WHAT THE TASK ASKS: Each line of the entries below that includes "setDW" belongs in your answer.

============================================================

-- ==== Sys2Proof/Machine/Image.lean ====
section
/-! DEFINITION. The doublewords of a thread image (spec/02_thread_state.md R39 to R42): what a save writes, what a restore reads,
and what `dbgdata` reads and writes (spec/24 R450). -/

namespace Sys2Proof.Machine

set_option Elab.async false

/-- Replace the bits of a mask. -/
def maskWrite (old new mask : Word) : Word := (old &&& ~~~mask) ||| (new &&& mask)

/-- Bits of `status` that a CSR write sets, and its W1C bits (R119). -/
def statusRW : Word := 0xED00001C
def statusW1C : Word := 0xFF00ED0000
def hstatusW1C : Word := 0xFF00120000
/-- Fields of `cause` (R120). -/
def causeMask : Word := 0xC000000000FF00FF

/-- The two-bit code of an F/E state (R25). -/
def feCode : FE → Nat
  | .empty => 0
  | .full => 1
  | .pending => 2
  | .poisoned _ => 3

/-- The F/E state of a code that is written or restored: 0b10 is Empty (R41). -/
def feOf (code : Nat) (pc : Word) : FE :=
  match code with
  | 1 => .full
  | 3 => .poisoned pc
  | _ => .empty

/-- What the image slot of a register holds (R41, R42). -/
def imgS (th : Thread) (r : Nat) : Word :=
  if (streamS th r).isSome then 0
  else match getFeS th r with
    | .poisoned pc => pc
    | _ => getS th r
def imgV (th : Thread) (r : Nat) : Vec :=
  if (streamV th r).isSome then 0
  else match getFeV th r with
    | .poisoned pc => pc.setWidth 512
    | _ => getV th r

def imgFeS (th : Thread) (r : Nat) : Nat := if (streamS th r).isSome then 1 else feCode (getFeS th r)
def imgFeV (th : Thread) (r : Nat) : Nat := if (streamV th r).isSome then 1 else feCode (getFeV th r)

/-- Codes of n registers, two bits each. -/
def packCodes (f : Nat → Nat) (n : Nat) : Nat := (List.range n).foldl (fun v k => v + f k * 4 ^ k) 0

/-- Live predicates of an image, packed from 0x070 (R40). -/
def livePreds (th : Thread) : List Nat := ((List.range 8).drop 1).filter fun k => bitAt th.plive k

/-- Doubleword i of the image; `pred` gives the word of place j of the predicate area. -/
def imageDW (th : Thread) (pred : Nat → Word) (i : Nat) : Word :=
  match i with
  | 0 => th.pc
  | 1 => th.status
  | 2 => th.epc
  | 3 => th.cause
  | 4 => th.tval
  | 5 => th.tvec
  | 6 => th.felimit.setWidth 64
  | 7 => th.phase
  | 8 => th.srkey
  | 9 => th.round.setWidth 64
  | 10 => word (packCodes (imgFeS th) 32)
  | 11 => word (packCodes (imgFeV th) 16)
  | 12 => th.plive.setWidth 64
  | 13 => 0
  | i =>
    if i < 21 then pred (i - 14)
    else if i < 32 then 0
    else if i < 64 then imgS th (i - 32)
    else if i < 192 then word (bitsAt (imgV th ((i - 64) / 8)) (64 * ((i - 64) % 8)) 64)
    else 0

/-- Doubleword i of the image that a save writes. -/
def saveDW (th : Thread) (i : Nat) : Word :=
  imageDW th (fun j => match (livePreds th)[j]? with
    | some k => getP th k
    | none => 0) i

/-- Doubleword i of the live state of a Stopped thread (R450). -/
def debugDW (th : Thread) (i : Nat) : Word := imageDW th (fun j => getP th (j + 1)) i

/-- A register takes an image slot: a Poisoned one takes the slot's low 64 bits as its pc; one in stream mode keeps. -/
def setImgS (th : Thread) (r : Nat) (v : Word) : Thread :=
  if (streamS th r).isSome then th
  else match getFeS th r with
    | .poisoned _ => putS th r 0 (.poisoned v)
    | f => putS th r v f
def setImgV (th : Thread) (r : Nat) (v : Vec) : Thread :=
  if (streamV th r).isSome then th
  else match getFeV th r with
    | .poisoned _ => putV th r 0 (.poisoned (v.setWidth 64))
    | f => putV th r v f

/-- F/E codes written for every register that is not in stream mode; a register that becomes Poisoned takes its value's low 64
bits as the pc. -/
def setCodesS (th : Thread) (v : Word) : Thread :=
  ((List.range 32).drop 1).foldl (fun th r =>
    if (streamS th r).isSome then th else putS th r (imgS th r) (feOf (bitsAt v (2 * r) 2) (imgS th r))) th
def setCodesV (th : Thread) (v : Word) : Thread :=
  (List.range 16).foldl (fun th r =>
    if (streamV th r).isSome then th else putV th r (imgV th r) (feOf (bitsAt v (2 * r) 2) ((imgV th r).setWidth 64))) th

/-- `status` from an image: the reserved bits stay 0 and a MODE of 2 is not taken (R28, R119). -/
def imageStatus (old v : Word) : Word :=
  let x := v &&& (statusRW ||| statusW1C)
  setBits x 0 2 (if bitsAt v 0 2 = 2 then bitsAt old 0 2 else bitsAt v 0 2)

/-- `round` takes 0 to 4 (R118). -/
def roundOf (old : BitVec 3) (v : Word) : BitVec 3 := if bitsAt v 0 3 ≤ 4 then BitVec.ofNat 3 (bitsAt v 0 3) else old

/-- Set doubleword i of an image of a thread; `pred` names the predicate of place j. -/
def setDW (th : Thread) (pred : Nat → Option Nat) (i : Nat) (v : Word) : Thread :=
  match i with
  | 0 => { th with pc := v }
  | 1 => { th with status := imageStatus th.status v }
  | 2 => { th with epc := v &&& ~~~15 }
  | 3 => { th with cause := v &&& causeMask }
  | 4 => { th with tval := v }
  | 5 => { th with tvec := v &&& ~~~15 }
  | 6 => { th with felimit := v.setWidth 32 }
  | 7 => { th with phase := v }
  | 8 => { th with srkey := v }
  | 9 => { th with round := roundOf th.round v }
  | 10 => setCodesS th v
  | 11 => setCodesV th v
  | 12 => { th with plive := v.setWidth 8 &&& 0xFE }
  | 13 => th
  | i =>
    if i < 21 then (match pred (i - 14) with
      | some k => setP th k v
      | none => th)
    else if i < 32 then th
    else if i < 64 then setImgS th (i - 32) v
    else if i < 192 then
      let r := (i - 64) / 8
      let lo := 64 * ((i - 64) % 8)
      let old := imgV th r
      setImgV th r (BitVec.ofNat 512 (old.toNat - bitsAt old lo 64 * 2 ^ lo + v.toNat * 2 ^ lo))
    else th

/-- `dbgdata` writes doubleword i of a Stopped thread (R450); no write changes the mode (R28). -/
def setDebugDW (th : Thread) (i : Nat) (v : Word) : Thread :=
  let th' := setDW th (fun j => some (j + 1)) i v
  if i = 0 then { th' with ranOff := false }
  else if i = 1 then { th' with status := setMode th'.status (mode th) } else th'

/-- A restore: the doublewords of an image in a fresh thread, `plive` and the codes after the values (R39 to R41). -/
def restoreThread (th : Thread) (img : Nat → Word) : Thread :=
  let th := setDW th (fun _ => none) 12 (img 12)
  let live := livePreds th
  let th := { th with pval := Vector.replicate 8 0, ranOff := th.ranOff && img 0 == th.pc, tileWait := none }
  let th := (List.range 192).foldl (fun th i =>
    if i = 10 ∨ i = 11 ∨ i = 12 then th else setDW th (fun j => live[j]?) i (img i)) th
  setCodesV (setCodesS th (img 10)) (img 11)

end Sys2Proof.Machine
end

============================================================

EXERCISE RESPONSE:
def setDW (th : Thread) (pred : Nat → Option Nat) (i : Nat) (v : Word) : Thread :=
  let th' := setDW th (fun j => some (j + 1)) i v
  let th := setDW th (fun _ => none) 12 (img 12)
    if i = 10 ∨ i = 11 ∨ i = 12 then th else setDW th (fun j => live[j]?) i (img i)) th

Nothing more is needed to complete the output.